TL;DR: I built Ironpad, a local-first, file-based project & knowledge management system using Rust, Vue 3, and AI-assisted development in about 2 days. The code is open source, Here's how it went.
What is Ironpad?
Ironpad is a personal project management and note-taking system where files are the database. Every note, task, and project is a plain Markdown file with YAML frontmatter. No cloud, no vendor lock-in, no proprietary formats.
You can edit your data in Ironpad's browser UI, or open the same files in VS Code, Obsidian, Vim, whatever you prefer. Changes sync in real-time via WebSocket. Everything is versioned automatically with Git.
Key features:
- WYSIWYG Markdown editor (Milkdown, ProseMirror-based) with formatting toolbar
- Project management with tasks, subtasks, tags, due dates, and recurrence
- Calendar view with color-coded task urgency
- Dashboard showing all projects with active task summaries
- Git integration — auto-commit, diff viewer, push/fetch, conflict detection
- Real-time sync — edit in VS Code, see changes instantly in the browser
- Full-text search powered by ripgrep (Ctrl+K)

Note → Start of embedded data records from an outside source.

theorem State.kvSwapin_changes (s : State) (c : Ctx) (q : Seqt) (slot : Nat) :
    okAll (KvAns.all (Changes 0x800700011400 s)) (State.kvSwapin s c q slot) := by
  unfold State.kvSwapin
  repeat' (with_reducible first
    | (have hh := someAll.get ‹someAll _ (some _)› rfl; apply Changes.after hh; clear hh)
    | exact Changes.refl _ _
    | assumption
    | (show Nat.lor _ _ = _; decide)
    | apply okAll.pure
    | apply okAll.ite
    | apply KvAns.all.done
    | apply KvAns.all.parked
    | exact KvAns.all.bad
    | apply okAll.bindFoldlM (m := 0x800700011400)
    | apply okAll.bind (State.setSeqState_changes ..)
    | apply okAll.bind (State.swapFill_changes ..)
    | apply okAll.mono (State.dropRef_changes ..)
    | apply okAll.bind (State.allocPage_changes ..)
    | apply okAll.bindT
    | intro _
    | apply Changes.after ‹Changes _ _ _›
    | split)

theorem State.refreshList_changes (s : State) (c : Ctx) (q : Seqt) (slot : Nat) :
    okAll (fun p => Changes 0x800700000000 s p.1) (State.refreshList s c q slot) := by
  unfold State.refreshList
  repeat' (with_reducible first
    | refine okAll.bind (State.overPairs_changes (m := 0x800700000000) _ (fun _ _ _ => ?_) _ _) ?_
    | exact Changes.refl _ _
    | assumption
    | (show Nat.lor _ _ = _; decide)
    | apply okAll.pure
    | apply okAll.ite
    | apply okAll.bind (State.putVal_changes ..)
    | apply okAll.bind (State.poolBump_changes ..)
    | apply okAll.mono (State.poolBump_changes ..)
    | apply okAll.bindT
    | intro _
    | apply Changes.after ‹Changes _ _ _›)

theorem State.kvFinish_changes (s : State) (c : Ctx) (u i : Nat) (e : Entry) (b out : Nat) (err : BitVec 16) :
    okAll (Changes 0x800700811400 s) (State.kvFinish s c u i e b out err) := by
  unfold State.kvFinish
  repeat' (with_reducible first
    | exact Changes.refl _ _
    | (show Nat.lor _ _ = _; decide)
    | apply okAll.pure
    | apply Changes.ite
    | apply Changes.after (State.count_changes ..)
    | apply Changes.after (State.setProg_changes ..)
    | apply okAll.bind (State.wr_changes ..)
    | apply okAll.bindT
    | intro _
    | apply Changes.after ‹Changes _ _ _›)

theorem State.unpin_changes (s : State) (w : Who) (q : Seqt) (l : List Nat) : okAll (Changes 0x800700011400 s) (s.unpin w q l) := by
  induction l generalizing s with
  | nil => exact okAll.ok (Changes.refl _ _)
  | cons n r ih =>
    have h1 : okAll (Changes 0x800700011400 s) (do
        let m ← s.pageMeta w q n
        s.pageReturn w q n { m with pin := m.pin - 1 }) := by
      apply okAll.bindT; intro _ _
      exact (State.pageReturn_changes ..).mono fun _ _ h => h.widen
    unfold State.unpin
    dsimp only
    split
    · exact okAll.error
    · next t h => exact (ih t).mono fun _ _ k => (h1.get h).andThen k

theorem State.kvPin_changes (s : State) (c : Ctx) (u : Nat) (q : Seqt) (r : SeqRec) (lh n i : Nat) (pins : List Nat) :
    okAll (KvPins.holds (Changes 0x800700011400 s)) (s.kvPin c u q r lh n i pins) := by
  induction n generalizing s i pins with
  | zero => exact okAll.ok (.all (Changes.refl _ _))
  | succ n ih =>
    unfold State.kvPin
    split
    · exact okAll.error
    · split
      · exact okAll.ok (.full (Changes.refl _ _))
      · split
        · exact okAll.error
        · next t h =>
          have h1 := (okAll.get (State.putMeta_changes ..) h).widen (m := 0x800700011400)
          exact (ih _ _ _).mono fun p _ hp => hp.mono fun _ k => (h1.andThen (State.count_changes ..)).andThen k
    · exact okAll.ok (.refused (State.count_changes ..).widen)

theorem State.kvPutRows_changes (s : State) (c : Ctx) (e : Entry) (rb b : Nat) (rows : List (List Byte × List Byte)) :
    okAll (Changes 0x800700000000 s) (State.kvPutRows s c e rb b rows) := by
  unfold State.kvPutRows
  repeat' (with_reducible first
    | exact Changes.refl _ _
    | assumption
    | (show Nat.lor _ _ = _; decide)
    | apply okAll.pure
    | apply okAll.ite
    | apply okAll.bind (State.wr_changes ..)
    | apply okAll.mono (State.wr_changes ..)
    | apply okAll.foldlM
    | intro _
    | apply Changes.after ‹Changes _ _ _›
    | split)

theorem State.kvReadRows_changes (s : State) (c : Ctx) (x : EngUnit) (u i : Nat) (e : Entry) (q : Seqt) (b slot : Nat) (r : SeqRec)
    (pins : List Nat) :
    okAll (Changes 0x800700811400 s) (State.kvReadRows s c x u i e q b slot r pins) := by
  unfold State.kvReadRows
  repeat' (with_reducible first
    | exact Changes.refl _ _
    | (show Nat.lor _ _ = _; decide)
    | exact okAll.error
    | apply okAll.ite
    | apply Changes.after (State.count_changes ..)
    | apply okAll.mono (State.kvFinish_changes ..)
    | apply okAll.bind (State.kvPutRows_changes ..)
    | apply okAll.bind (State.unpin_changes ..)
    | apply okAll.bind (State.parkSeq_changes ..)
    | apply okAll.bindT
    | intro _
    | apply Changes.after ‹Changes _ _ _›
    | split)

theorem State.kvWalk_changes (s : State) (c : Ctx) (x : EngUnit) (u i : Nat) (e : Entry) (q : Seqt) (b slot : Nat) (r : SeqRec)
    (pins : List Nat) : okAll (KvRd.all (Changes 0x800700811400 s)) (s.kvWalk c x u i e q b slot r pins) := by
  unfold State.kvWalk
  apply okAll.bind (State.kvPin_changes ..); intro p _ hp
  cases hp with
  | all h =>
    exact okAll.bind (State.kvReadRows_changes ..) fun _ _ k => okAll.pure (.done (h.widen.andThen k))
  | refused h =>
    refine okAll.bind (State.unpin_changes ..) fun _ _ h1 => ?_
    refine okAll.bind (State.poolBump_changes ..) fun _ _ h2 => ?_
    exact okAll.bind (State.kvFinish_changes ..) fun _ _ h3 =>
      okAll.pure (.done (((h.widen.andThen h1).andThen h2).andThen h3))
  | full h => exact okAll.pure (.wait (h.widen.andThen (State.setProg_changes ..)))
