-- ==== Sys2Proof/Laws/Power.lean ====
section
/-! SUPPORT. What each operation of Machine/Power.lean may change (the masks number the fields of State in order). -/

set_option Elab.async false

namespace Sys2Proof.Machine

theorem State.setVin_changes (s : State) (v : BitVec 16) (good : Bool) :
    Changes 0x10 s (State.setVin s v good) := by
  unfold State.setVin
  repeat' (with_reducible first
    | exact Changes.refl _ _
    | (show Nat.lor _ _ = _; decide)
    | dsimp only
    | ((fail_if_success (apply Changes.after (Changes.set_snapQ _ _))); apply Changes.after (Changes.set_supply _ _)))

theorem State.setVstby_changes (s : State) (v : BitVec 12) (good : Bool) :
    Changes 0x10 s (State.setVstby s v good) := by
  unfold State.setVstby
  repeat' (with_reducible first
    | exact Changes.refl _ _
    | (show Nat.lor _ _ = _; decide)
    | dsimp only
    | ((fail_if_success (apply Changes.after (Changes.set_snapQ _ _))); apply Changes.after (Changes.set_supply _ _)))

theorem State.assertPins_changes (s : State) :
    Changes 0xffffffffffe0 s (State.assertPins s) := by
  unfold State.assertPins
  repeat' (with_reducible first
    | exact Changes.refl _ _
    | (show Nat.lor _ _ = _; decide)
    | apply Changes.ite
    | apply Changes.after (State.assertSource_changes ..)
    | intro _)

theorem State.halt_changes (s : State) (code die : Nat) : Changes 0xef7fffffff80 s (s.halt code die) := by
  have h : Changes 0xef7fffffff80 s (s.scrambleFlight.wipe true) := (State.scrambleFlight_changes ..).widen.andThen (State.wipe_changes ..)
  unfold State.halt
  refine Changes.andThen ?_ (State.count_changes ..)
  exact { h with
    kind := fun e => absurd e (by decide), doms := fun e => absurd e (by decide), lostClk := fun e => absurd e (by decide),
    pages := fun e => absurd e (by decide), ports := fun e => absurd e (by decide), chain := fun e => absurd e (by decide),
    jtag := fun e => absurd e (by decide), trc := fun e => absurd e (by decide) }

theorem State.rollback_changes (s : State) :
    Changes 0x308100011400 s (State.rollback s) := by
  unfold State.rollback
  repeat' (with_reducible first
    | exact Changes.refl _ _
    | (show Nat.lor _ _ = _; decide)
    | apply Changes.ite
    | apply Changes.after (State.fwEvent_changes ..)
    | apply Changes.after (State.count_changes ..)
    | apply Changes.after (State.writeBoot_changes ..)
    | intro _
    | split)

theorem State.bootFlash_changes (s : State) :
    Changes 0x308100011400 s (State.bootFlash s).1 := by
  unfold State.bootFlash
  repeat' (with_reducible first
    | exact Changes.refl _ _
    | (show Nat.lor _ _ = _; decide)
    | apply Changes.after (State.rollback_changes ..)
    | apply Changes.after (State.count_changes ..)
    | apply Changes.after (State.writeBoot_changes ..)
    | split
    | dsimp only)

theorem State.sendEnum_changes (s : State) (a : Nat) :
    Changes 0x300100011400 s (State.sendEnum s a) := by
  unfold State.sendEnum
  repeat' (with_reducible first
    | exact Changes.refl _ _
    | (show Nat.lor _ _ = _; decide)
    | apply Changes.after (State.sendFrame_changes ..)
    | apply Changes.after (State.takeFree_changes ..))

theorem State.enumHead_changes (s : State) :
    Changes 0x302100011420 s (State.enumHead s) := by
  unfold State.enumHead
  repeat' (with_reducible first
    | exact Changes.refl _ _
    | (show Nat.lor _ _ = _; decide)
    | apply Changes.ite
    | apply Changes.after (State.sendEnum_changes ..)
    | intro _
    | dsimp only
    | ((fail_if_success (apply Changes.after (Changes.set_snapQ _ _))); apply Changes.after (Changes.set_ember_chain _ _ _)))

theorem State.startFw_changes (s : State) (version : Word64) (runb chain : Bool) :
    Changes 0x3331000114a0 s (State.startFw s version runb chain) := by
  unfold State.startFw
  repeat' (with_reducible first
    | exact Changes.refl _ _
    | (show Nat.lor _ _ = _; decide)
    | apply Changes.after (State.setPage_changes ..)
    | apply Changes.after (State.setFw_changes ..)
    | apply Changes.after (State.portStart_changes ..)
    | apply Changes.after (State.enumHead_changes ..)
    | apply Changes.foldl
    | intro _
    | dsimp only
    | ((fail_if_success (apply Changes.after (Changes.set_snapQ _ _))); apply Changes.after (Changes.set_kind _ _)))

theorem State.writeDom_changes (s : State) (k : Nat) (st : BitVec 2) :
    Changes 0x220108011500 s (State.writeDom s k st) := by
  unfold State.writeDom
  repeat' (with_reducible first
    | exact Changes.refl _ _
    | (show Nat.lor _ _ = _; decide)
    | apply Changes.ite
    | apply Changes.after (State.startDom_changes ..)
    | apply Changes.after (State.pgErr_changes ..)
    | intro _)

theorem State.dropPages_changes (s : State) (f : Nat → Bool) : Changes 0x800400 s (s.dropPages f) := Changes.set_pages_engines _ _ _

theorem State.dropHearths_changes (s : State) (d : Nat) : Changes 0x800706700000 s (s.dropHearths d) := by
  constructor <;> first
    | (intro _; rfl)
    | exact fun e => absurd e (by decide)
    | (intro h; unfold State.dropHearths; dsimp only; exact SMap.wf_dropKeys s.mem (fun _ => 0) _ h)
    | exact Fuses.Later.refl _
    | exact le_refl _
    | exact List.prefix_rfl
    | rfl

theorem State.dropStack_changes (s : State) (k : Nat) : Changes 0x800700000000 s (s.dropStack k) := by
  constructor <;> first
    | (intro _; rfl)
    | exact fun e => absurd e (by decide)
    | (intro h; unfold State.dropStack; dsimp only; exact SMap.wf_dropKeys s.mem (fun _ => 0) _ h)
    | exact Fuses.Later.refl _
    | exact le_refl _
    | exact List.prefix_rfl
    | rfl

theorem State.domLost_changes (s : State) (k : Nat) : Changes 0xf61f9ff31500 s (s.domLost k) := by
  have h : ∀ f, Changes 0xf61f9ff31500 s (s.dropPages f) := fun f => (State.dropPages_changes s f).widen
  unfold State.domLost
  dsimp only
  split
  · split
    · exact (h _).andThen (Changes.set_stores_drains _ _ _)
    · exact (h _).andThen (State.dropHearths_changes ..)
  · split
    · split
      · exact (h _).andThen (State.dropStack_changes ..)
      · exact (h _).andThen (Changes.set_scrubPos _ _)
    · split
      · exact (h _).andThen (State.setTrc_changes ..)
      · split
        · exact (h _).andThen (State.portLost_changes ..)
        · exact h _

theorem execVin56Good_changes (sample : BitVec 16) (s : State) :
    nextAll (Changes 0xf61fffff9ff0 s) (execVin56Good sample s) := by
  unfold execVin56Good
  repeat' (with_reducible first
    | exact Changes.refl _ _
    | (show Nat.lor _ _ = _; decide)
    | apply nextAll.next
    | apply Changes.ite
    | apply Changes.after (State.setVin_changes ..)
    | apply Changes.after (State.releaseSource_changes ..)
    | intro _)

theorem execVin56Lost_changes (sample : BitVec 16) (s : State) :
    nextAll (Changes 0xfffffffffff0 s) (execVin56Lost sample s) := by
  unfold execVin56Lost
  repeat' (with_reducible first
    | exact Changes.refl _ _
    | (show Nat.lor _ _ = _; decide)
    | apply nextAll.next
    | apply Changes.ite
    | apply Changes.after (State.setVin_changes ..)
    | apply Changes.after (State.assertSource_changes ..)
    | intro _)

theorem execVstbyGood_changes (sample : BitVec 12) (s : State) :
    nextAll (Changes 0xfffffffffff0 s) (execVstbyGood sample s) := by
  unfold execVstbyGood
  repeat' (with_reducible first
    | exact Changes.refl _ _
    | (show Nat.lor _ _ = _; decide)
    | apply nextAll.next
    | apply Changes.ite
    | apply Changes.after (State.setVstby_changes ..)
    | apply Changes.after (State.assertPins_changes ..)
    | intro _
    | dsimp only
    | ((fail_if_success (apply Changes.after (Changes.set_snapQ _ _))); apply Changes.after (Changes.set_ember _ _)))

theorem execVstbyLost_changes (sample : BitVec 12) (s : State) :
    nextAll (Changes 0xef7ffffffff0 s) (execVstbyLost sample s) := by
  unfold execVstbyLost
  repeat' (with_reducible first
    | exact Changes.refl _ _
    | (show Nat.lor _ _ = _; decide)
    | apply nextAll.next
    | apply nextAll.ite
    | apply Changes.after (State.holdCold_changes ..)
    | apply Changes.after (State.setVstby_changes ..)
    | intro _
    | ((fail_if_success (apply Changes.after (Changes.set_snapQ _ _))); apply Changes.after (Changes.set_ember_rst_kind _ _ _ _)))

theorem execEmber_changes (s : State) :
    nextAll (Changes 0x80 s) (execEmber s) := by
  unfold execEmber
  repeat' (with_reducible first
    | exact Changes.refl _ _
    | (show Nat.lor _ _ = _; decide)
    | apply nextAll.next
    | apply nextAll.ite
    | intro _
    | dsimp only
    | ((fail_if_success (apply Changes.after (Changes.set_snapQ _ _))); apply Changes.after (Changes.set_kind _ _)))

theorem State.cooled_changes (s : State) : Changes 0x200000000010 s (State.cooled s) := by
  unfold State.cooled
  refine Changes.ite (fun _ => ?_) fun _ => (Changes.set_supply s _).widen
  have h : Changes 0x200000000010 s _ := (Changes.set_supply s { s.supply with
    tj := BitVec.ofNat 8 (Config.freeNat s.fresh % 96), hot := false }).widen
  exact h.andThen (Changes.set_fresh _ (s.fresh + 1) (Nat.le_succ _))

theorem State.holdHot_changes (s : State) : Changes 0x10 s (State.holdHot s) := Changes.set_supply _ _

theorem execConverters_changes (hot : Bool) (s : State) :
    nextAll (Changes 0x202000000090 s) (execConverters hot s) := by
  unfold execConverters
  repeat' (with_reducible first
    | exact Changes.refl _ _
    | (show Nat.lor _ _ = _; decide)
    | apply nextAll.next
    | apply nextAll.ite
    | apply Changes.after (State.cooled_changes ..)
    | apply Changes.after (State.holdHot_changes ..)
    | intro _
    | dsimp only
    | ((fail_if_success (apply Changes.after (Changes.set_snapQ _ _))); apply Changes.after (Changes.set_kind_chain _ _ _)))

theorem execOptionLoading_changes (bad : Option Nat) (s : State) :
    nextAll (Changes 0xef7fffffffa4 s) (execOptionLoading bad s) := by
  unfold execOptionLoading
  repeat' (with_reducible first
    | exact Changes.refl _ _
    | (show Nat.lor _ _ = _; decide)
    | apply nextAll.next
    | apply nextAll.ite
    | apply Changes.after (State.halt_changes ..)
    | apply Changes.after (State.reSource_changes ..)
    | apply Changes.after (State.applySettings_changes ..)
    | intro _
    | split
    | dsimp only
    | ((fail_if_success (apply Changes.after (Changes.set_snapQ _ _))); apply Changes.after (Changes.set_shadow_ember_kind _ _ _ _)))

theorem execDieEnumeration_changes (missing unlocked : Option Nat) (s : State) :
    nextAll (Changes 0xef7fffffff80 s) (execDieEnumeration missing unlocked s) := by
  unfold execDieEnumeration
  repeat' (with_reducible first
    | exact Changes.refl _ _
    | (show Nat.lor _ _ = _; decide)
    | apply nextAll.next
    | apply nextAll.ite
    | apply Changes.after (State.halt_changes ..)
    | intro _
    | split
    | dsimp only
    | ((fail_if_success (apply Changes.after (Changes.set_snapQ _ _))); apply Changes.after (Changes.set_kind _ _)))

theorem execStackTraining_changes (bad : Option Nat) (s : State) :
    nextAll (Changes 0xef7fffffff80 s) (execStackTraining bad s) := by
  unfold execStackTraining
  repeat' (with_reducible first
    | exact Changes.refl _ _
    | (show Nat.lor _ _ = _; decide)
    | apply nextAll.next
    | apply nextAll.ite
    | apply Changes.after (State.halt_changes ..)
    | apply Changes.after (State.scrubCord_changes ..)
    | apply Changes.foldl
    | intro _
    | split
    | dsimp only
    | ((fail_if_success (apply Changes.after (Changes.set_snapQ _ _))); apply Changes.after (Changes.set_kind _ _)))

theorem execFirmwareStart_changes (s : State) : nextAll (Changes 0xffffffffffa0 s) (execFirmwareStart s) := by
  unfold execFirmwareStart
  split
  · split
    · split
      · split
        · exact nextAll.next (State.startFw_changes ..).widen
        · exact nextAll.next ((State.setFw_changes ..).widen.andThen (State.count_changes ..))
      · exact nextAll.next (Changes.refl _ _)
    · have h := State.bootFlash_changes s
      split
      · next t b e => rw [e] at h; exact nextAll.next (h.widen.andThen (State.startFw_changes ..))
      · next t e => rw [e] at h; exact nextAll.next (h.widen.andThen (State.halt_changes ..))
  · exact nextAll.next (Changes.refl _ _)

theorem execLinkTraining_changes (upLock downLock : Bool) (s : State) :
    nextAll (Changes 0x21000110a0 s) (execLinkTraining upLock downLock s) := by
  unfold execLinkTraining
  split
  · refine nextAll.next (Changes.andThen (Changes.andThen (Changes.foldl _ (Changes.refl _ _) fun t p => ?_)
      (Changes.set_ember_chain _ _ _)) (Changes.set_kind _ _))
    exact Changes.ite (fun _ => (State.linkEvent_changes ..).widen) fun _ => Changes.refl _ _
  · exact nextAll.next (Changes.refl _ _)

theorem execDomainTransitionDone_changes (k : Nat) (s : State) :
    nextAll (Changes 0xf61f9ffb1500 s) (execDomainTransitionDone k s) := by
  unfold execDomainTransitionDone
  repeat' (with_reducible first
    | exact Changes.refl _ _
    | (show Nat.lor _ _ = _; decide)
    | apply nextAll.next
    | apply nextAll.ite
    | apply Changes.ite
    | apply Changes.after (State.domLost_changes ..)
    | apply Changes.after (State.ledgerFell_changes ..)
    | apply Changes.after (State.setDom_changes ..)
    | apply Changes.after (State.portStart_changes ..)
    | apply Changes.after (State.tryBegin_changes ..)
    | apply Changes.foldl
    | intro _)

end Sys2Proof.Machine
end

- Dark theme by default, 5 MB binary, ~20 MB RAM, sub-second startup
GitHub: github.com/OlaProeis/ironPad
The Tech Stack
| Layer | Technology | Why |
|---|---|---|
| Backend | Rust + Axum 0.8 + Tokio | Performance, safety, tiny binary |
| Frontend | Vue 3 + Vite + TypeScript | Composition API, fast dev experience |
| Editor | Milkdown (ProseMirror) | WYSIWYG markdown rendering |
| State | Pinia | Clean, minimal state management |
| Data | Markdown + YAML frontmatter | Human-readable, editor-agnostic |
| Version Control | Git (via git2 crate) | Automatic history for everything |
| Search | ripgrep | Battle-tested, sub-100ms results |
| Real-time | WebSocket | Instant sync with external editors |
Why Rust instead of Electron?
This was a deliberate choice. Here's the comparison:
| Electron App | Ironpad (Rust) | |
|---|---|---|
| Bundle size | 150–300 MB | ~5 MB |
| RAM usage | 200–500 MB | ~20 MB |
| Startup | 2–5 seconds | < 500ms |
| Browser | Bundled Chromium | Your system browser |
| Distribution | Complex installer | Single executable |
Every user already has a browser. Why bundle another one?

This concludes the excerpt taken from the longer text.